> TRY IT:
Your output should be the lines from the one with "(encode .ackrc = .command" through the end of the entries below, set down word for word and nothing else.

> RAW DATA:
########################################

-- ==== Sys2Proof/Machine/Core.lean ====
section
/-! DEFINITION. The machine behind the host's interface. -/

def Sys2Proof.core : Host.Core :=
  { State := Sys2Proof.Machine.State, Fault := Sys2Proof.Machine.Fault,
    Refusal := Sys2Proof.Machine.Refusal, step := Sys2Proof.Machine.step,
    reset := Sys2Proof.Machine.State.reset }
end

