-- ==== Sys2Proof/Certificates/Slice0/Obligations.lean ====
section
/-! DEFINITION. The statements for the provers. Each docstring names the rules of spec/ it comes from. -/

open Sys2Proof Sys2Proof.Machine

/-! ### Encodings -/

/-- Every instruction the assembler syntax can write, with every operand value, is read back from its own word
(R80, R83, R86, R100); `ENQ b` with one byte is read back as `WRBYTE b`, which has the same word (R86; the choice
between the two spellings is the model's, log entry 14). -/
def Obligations.EncodedInstructionDecodesBack : Prop :=
  ∀ i : Instr, i.WellFormed → decode (encode i) = .ok i.canonical

/-- The other direction: a word that decodes is the word of what it decodes to, so no bit of a legal word is
dropped (R80 to R85, R100). -/
def Obligations.DecodedWordEncodesBack : Prop :=
  (∀ (w : CommandWord) (i : Instr), decodeCommand w = .ok i → encode i = .command w) ∧
  (∀ (u : MicroCode) (i : Instr), decodeMicro u = .ok i → encode i = .micro u)

/-- The worked encodings of R87, line by line, in both directions; that 0x4011 is read back as `WRBYTE 0x40` and
not as `ENQ 0x40` is the model's choice (log entry 14). -/
def Obligations.WorkedEncodingsOfTheSpec : Prop :=
  (encode (.wrbyte 0x40) = .command 0x0000000000004011 ∧
    encode (.enq 1 #v[0x40, 0, 0, 0, 0, 0, 0]) = .command 0x0000000000004011 ∧
    decodeCommand 0x0000000000004011 = .ok (.wrbyte 0x40)) ∧
  (encode (.enq 3 #v[0xC0, 0x3F, 0x06, 0, 0, 0, 0]) = .command 0x00000000063FC031 ∧
    decodeCommand 0x00000000063FC031 = .ok (.enq 3 #v[0xC0, 0x3F, 0x06, 0, 0, 0, 0])) ∧
  (encode (.wrdisp 2 0xC0 #v[0x3F, 0x06, 0, 0, 0, 0]) = .command 0x00000000063FC022 ∧
    decodeCommand 0x00000000063FC022 = .ok (.wrdisp 2 0xC0 #v[0x3F, 0x06, 0, 0, 0, 0])) ∧
  (encode (.wrdisp 0 0xC0 #v[0, 0, 0, 0, 0, 0]) = .command 0x000000000000C002 ∧
    decodeCommand 0x000000000000C002 = .ok (.wrdisp 0 0xC0 #v[0, 0, 0, 0, 0, 0])) ∧
  (encode (.wrseg 0xC1 0x06) = .command 0x000000000006C103 ∧
    decodeCommand 0x000000000006C103 = .ok (.wrseg 0xC1 0x06)) ∧
  (encode (.bright 5) = .command 0x0000000000000504 ∧ decodeCommand 0x0000000000000504 = .ok (.bright 5)) ∧
  (encode .don = .command 0x0000000000000005 ∧ decodeCommand 0x0000000000000005 = .ok .don) ∧
  (encode .doff = .command 0x0000000000000006 ∧ decodeCommand 0x0000000000000006 = .ok .doff) ∧
  (encode .ackrc = .command 0x0000000000000007 ∧ decodeCommand 0x0000000000000007 = .ok .ackrc) ∧
  (encode .stat = .command 0x0000000000000008 ∧ decodeCommand 0x0000000000000008 = .ok .stat) ∧
  (encode (.enq 7 #v[1, 2, 3, 4, 5, 6, 7]) = .command 0x0706050403020171 ∧
    decodeCommand 0x0706050403020171 = .ok (.enq 7 #v[1, 2, 3, 4, 5, 6, 7]))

########################################

> RESULT:
  (encode .ackrc = .command 0x0000000000000007 ∧ decodeCommand 0x0000000000000007 = .ok .ackrc) ∧
  (encode .stat = .command 0x0000000000000008 ∧ decodeCommand 0x0000000000000008 = .ok .stat) ∧
  (encode (.enq 7 #v[1, 2, 3, 4, 5, 6, 7]) = .command 0x0706050403020171 ∧
    decodeCommand 0x0706050403020171 = .ok (.enq 7 #v[1, 2, 3, 4, 5, 6, 7]))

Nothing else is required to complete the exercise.